/-- R76, among the properties the spec derives: the codec works in every phase, does not read TS, SEL or CC, touches no
link, and writes only what R76 lists. -/
def Obligations.CodecIsPure : Prop :=
  ∀ (i : Instr) (s : State) (k : Link) (cc : CC) (b : List Byte) (tfi : Byte),
    i = .encode tfi b ∨ i = .validate b ∨ i = .decode b ∨ i = .isAck b ∨ i = .isNack b ∨ i = .headerOk b →
    ∃ t : State, exec i s = .next t ∧ exec i { s with link := k, cc := cc } = .next { t with link := k, cc := cc } ∧
      t.link = s.link ∧ t.cc = s.cc ∧ t.poll = s.poll ∧ t.ackbuf = s.ackbuf ∧ t.ackOk = s.ackOk ∧ t.cfg = s.cfg ∧
      (i ≠ .encode tfi b → t.tx = s.tx) ∧ (i ≠ .validate b → i ≠ .decode b → t.lcsOk = s.lcsOk ∧ t.dcsOk = s.dcsOk) ∧
      (i = .isAck b ∨ i = .isNack b ∨ i = .headerOk b → t.result = s.result)

/-- R51: what a receiver reads from the first 6 bytes: ACK, NACK, a NIF header with its TFI and the count of bytes that
follow, or malformed; and of a frame `encode` builds, the NIF it is. Of fewer than 6 bytes R51 says nothing, and nothing is
said here (log 15). -/
def Obligations.HeadersAreClassified : Prop :=
  (∀ r : List Byte, 6 ≤ r.length →
    (r.take 6 = [0x00, 0x00, 0xFF, 0x00, 0xFF, 0x00] → classify r = .ack) ∧
    (r.take 6 = [0x00, 0x00, 0xFF, 0xFF, 0x00, 0x00] → classify r = .nack) ∧
    (r.take 6 ≠ Config.ackFrame → r.take 6 ≠ Config.nackFrame →
      (((byteAt r 3).toNat + (byteAt r 4).toNat) % 256 = 0 ∧ 1 ≤ (byteAt r 3).toNat →
        classify r = .nif (byteAt r 5) ((byteAt r 3).toNat + 1)) ∧
      (¬ (((byteAt r 3).toNat + (byteAt r 4).toNat) % 256 = 0 ∧ 1 ≤ (byteAt r 3).toNat) → classify r = .malformed))) ∧
  (∀ (t : Byte) (p : List Byte), p.length ≤ 254 → classify (buildFrame t p) = .nif t (p.length + 2))

/-- The rows NIF, NIF_C2H, ACK_FRAME and NACK_FRAME executed alone: the model's reading (log 12), the parts being those of
R68, R69 and R70. The two constants are compared with the ACK, and neither writes ACKBUF or ACK_OK, which only `issue`
does (R19). -/
def Obligations.FramesPresentedAlone : Prop :=
  ∀ (f : List Byte) (s : State), ∃ (v d : State) (lv ld : Latch),
    exec (.validate f) s = .next v ∧ exec (.nif f) s = .next { v with latch := lv } ∧
    exec (.decode f) s = .next d ∧ exec (.nifC2H f) s = .next { d with latch := ld } ∧
    exec .ackFrame s = .next { s with output := .verdict true } ∧
    exec .nackFrame s = .next { s with output := .verdict false } ∧
    exec (.isAck [0x00, 0x00, 0xFF, 0x00, 0xFF, 0x00]) s = exec .ackFrame s ∧
    exec (.isAck [0x00, 0x00, 0xFF, 0xFF, 0x00, 0x00]) s = exec .nackFrame s

/-- R85: eight bits, in the order BIT_ORDER names, the same order on receipt gives the byte back, and no operation changes
the order once it is fixed. -/
def Obligations.WireOrderIsTransparent : Prop :=
  (∀ b : Byte, wireBits b .msbFirst = [7, 6, 5, 4, 3, 2, 1, 0].map b.getLsbD ∧
    wireBits b .lsbFirst = [0, 1, 2, 3, 4, 5, 6, 7].map b.getLsbD) ∧
  (∀ (b : Byte) (o : BitOrder), fromWire (wireBits b o) o = b) ∧
  (∀ (i : Instr) (s t : State), (∀ g, i ≠ .initializeBlock g) → exec i s = .next t → t.cfg.bitOrder = s.cfg.bitOrder)

/-- R80 to R83: the link primitives. `Release` acts only if select is asserted; an exchange the environment answers records
`X`, one it fails `XFail`, and either moves `Selected` to `Streaming`. Where no answer is at hand the answer is a free value
(log 1). -/
def Obligations.LinkPrimitivesMoveThePhases : Prop :=
  ∀ l : Link,
    l.select = { l with sel := .asserted, ts := .selected, trace := l.trace ++ [.sel] } ∧
    (l.sel = .asserted → l.release = { l with sel := .released, ts := .idle, trace := l.trace ++ [.rel] }) ∧
    (l.sel = .released → l.release = l) ∧
    (∀ t, l.sleep t = { l with trace := l.trace ++ [.sleep t] }) ∧
    (∀ moved : TS, moved = (if l.ts = .selected then .streaming else l.ts) →
      (∀ (tx rx : Byte) (rest : List Answer), l.answers = .ok rx :: rest → ∃ c,
        l.xchg tx = (some rx, { l with answers := rest, ts := moved, cnt := c, trace := l.trace ++ [.x tx rx] })) ∧
      (∀ (tx : Byte) (rest : List Answer), l.answers = .fail :: rest → ∃ c,
        l.xchg tx = (none, { l with answers := rest, ts := moved, cnt := c, trace := l.trace ++ [.xfail tx] })) ∧
      (∀ tx : Byte, l.answers = [] → ∃ c,
        (∃ rx, l.xchg tx = (some rx, { l with
          draws := l.draws + 1, ts := moved, cnt := c, trace := l.trace ++ [.x tx rx] })) ∨
        l.xchg tx = (none, { l with draws := l.draws + 1, ts := moved, cnt := c, trace := l.trace ++ [.xfail tx] })))

/-! ## Transport session -/

/-- R87, R52: one write transaction with the prefix byte where there is one; the first failing exchange ends it with select
released; refused where a stream is open. -/
def Obligations.WriteFrameIsOneWriteTransaction : Prop :=
  ∀ (bytes : List Byte) (s : State),
    let body := s.cfg.writePrime.toList ++ bytes
    (s.link.ts = .idle →
      (∀ (rxs : List Byte) (rest : List Answer), s.link.answers = answersOf rxs ++ rest → rxs.length = body.length →
        ∃ (l : Latch) (c : Nat), exec (.writeFrame bytes) s = .next (({ s with link := { s.link with
          ts := .idle, sel := .released, cnt := c, answers := rest,
          trace := s.link.trace ++ [.sel, .sleep s.cfg.tSettle] ++ exchanges body rxs ++ [.rel] } } : State).returned
            .ok .none l)) ∧
      (∀ (pre : List Byte) (b : Byte) (post rxs : List Byte) (rest : List Answer), body = pre ++ b :: post →
        s.link.answers = answersOf rxs ++ .fail :: rest → rxs.length = pre.length →
        ∃ (l : Latch) (c : Nat), exec (.writeFrame bytes) s = .next (({ s with link := { s.link with
          ts := .idle, sel := .released, cnt := c, answers := rest,
          trace := s.link.trace ++ [.sel, .sleep s.cfg.tSettle] ++ exchanges pre rxs ++ [.xfail b, .rel] } } : State).returned
            .transportError .none l))) ∧
    (s.link.ts ≠ .idle → ∃ out, exec (.writeFrame bytes) s = .next (s.refusal out))

/-- NIF_H2C executed alone is sent in a write transaction: the model's reading (log 12) of R48 and R52. In every state, so
where an exchange fails and where a stream is open too, it does what `write_frame` of the same bytes does; from idle, with
every exchange answered, these are its events. -/
def Obligations.HostFrameIsWritten : Prop :=
  ∀ (f : List Byte) (s : State),
    (∃ (u : State) (l : Latch), exec (.writeFrame f) s = .next u ∧ exec (.nifH2C f) s = .next { u with latch := l }) ∧
    (s.link.ts = .idle → ∀ (rxs : List Byte) (rest : List Answer), s.link.answers = answersOf rxs ++ rest →
      rxs.length = (s.cfg.writePrime.toList ++ f).length →
      ∃ (l : Latch) (c : Nat), exec (.nifH2C f) s = .next (({ s with link := { s.link with
        ts := .idle, sel := .released, cnt := c, answers := rest,
        trace := s.link.trace ++ [.sel, .sleep s.cfg.tSettle] ++ exchanges (s.cfg.writePrime.toList ++ f) rxs ++
          [.rel] } } : State).returned .ok .none l))
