-- ==== Sys2Proof/Laws/Codec.lean ====
section
/-! SUPPORT. The checksums (R65, R66), the layout of a built frame (R46, R47, R72), classification (R51) and wire order
(R85). -/

namespace Sys2Proof.Machine

/-- `(v + neg8(v)) mod 256 = 0` (R65). -/
theorem neg8_cancels (v : Nat) : (v + (neg8 v).toNat) % 256 = 0 := by
  simp only [neg8, BitVec.toNat_ofNat]
  omega

/-- `neg8(v)` is the only byte with that property (R65). -/
theorem neg8_unique (v : Nat) (c : Byte) (h : (v + c.toNat) % 256 = 0) : c = neg8 v := by
  apply BitVec.eq_of_toNat_eq
  have := c.isLt
  simp only [neg8, BitVec.toNat_ofNat]
  omega

theorem lcsOk_iff (len c : Byte) : lcsOk len c = true ↔ c = lcs len := by
  constructor
  · intro h
    exact neg8_unique _ _ (by simpa [lcsOk] using h)
  · rintro rfl
    simp [lcsOk, lcs, neg8_cancels]

theorem sum8_lt (s : List Byte) : sum8 s < 256 := Nat.mod_lt _ (by decide)

theorem sum8_cons (b : Byte) (s : List Byte) : sum8 (b :: s) = (b.toNat + sum8 s) % 256 := by
  simp [sum8]

theorem sum8_append (s t : List Byte) : sum8 (s ++ t) = (sum8 s + sum8 t) % 256 := by
  simp [sum8]

theorem dcsOk_iff (s : List Byte) (d : Byte) : dcsOk s d = true ↔ d = neg8 (sum8 s) := by
  constructor
  · intro h
    exact neg8_unique _ _ (by simpa [dcsOk] using h)
  · rintro rfl
    simp [dcsOk, neg8_cancels]

theorem dcs_eq (t : Byte) (p : List Byte) : dcs t p = neg8 (sum8 (t :: p)) := by
  simp [dcs, sum8_cons]

/-! ## The built frame -/

/-- `n + 8` bytes (R45). -/
@[simp] theorem buildFrame_length (t : Byte) (p : List Byte) : (buildFrame t p).length = p.length + 8 := by
  simp [buildFrame]

theorem buildFrame_len (t : Byte) (p : List Byte) (h : p.length ≤ 254) :
    (byteAt (buildFrame t p) 3).toNat = p.length + 1 := by
  simp [byteAt, buildFrame]
  omega

theorem buildFrame_lcs (t : Byte) (p : List Byte) : byteAt (buildFrame t p) 4 = lcs (byteAt (buildFrame t p) 3) := rfl

theorem buildFrame_tfi (t : Byte) (p : List Byte) : byteAt (buildFrame t p) 5 = t := rfl

theorem buildFrame_body (t : Byte) (p : List Byte) (h : p.length ≤ 254) :
    slice (buildFrame t p) 5 (5 + (byteAt (buildFrame t p) 3).toNat) = t :: p := by
  rw [buildFrame_len t p h]
  simp [slice, buildFrame]

theorem buildFrame_payload (t : Byte) (p : List Byte) (h : p.length ≤ 254) :
    slice (buildFrame t p) 6 (5 + (byteAt (buildFrame t p) 3).toNat) = p := by
  rw [buildFrame_len t p h]
  have : 5 + (p.length + 1) - 6 = p.length := by omega
  simp [slice, buildFrame, this]

theorem buildFrame_dcs (t : Byte) (p : List Byte) (h : p.length ≤ 254) :
    byteAt (buildFrame t p) (5 + (byteAt (buildFrame t p) 3).toNat) = dcs t p := by
  rw [buildFrame_len t p h]
  have h1 : 5 + (p.length + 1) = p.length + 6 := by omega
  rw [h1]
  simp [byteAt, buildFrame]

theorem fits_length {cfg : Cfg} {p : List Byte} (h : fits cfg p = true) (hm : cfg.maxPd ≤ 254) : p.length ≤ 254 := by
  simp [fits] at h
  omega

theorem fits_cap {cfg : Cfg} {p : List Byte} (h : fits cfg p = true) : p.length + 8 ≤ cfg.txCap := by
  simp [fits] at h
  omega

/-! ## Wire order -/

/-- A byte shifted out and in with the same order is the same byte (R85). -/
theorem fromWire_wireBits (b : Byte) (o : BitOrder) : fromWire (wireBits b o) o = b := by
  have h : ∀ n : Fin 256, fromWire (wireBits (BitVec.ofFin n) o) o = BitVec.ofFin n := by
    cases o <;> decide +kernel
  exact h b.toFin

end Sys2Proof.Machine
end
★ ★ ★
Exercise
Every line above that includes the string "exact" needs to be copied.

Exercise result
    exact neg8_unique _ _ (by simpa [lcsOk] using h)
    exact neg8_unique _ _ (by simpa [dcsOk] using h)
  exact h b.toFin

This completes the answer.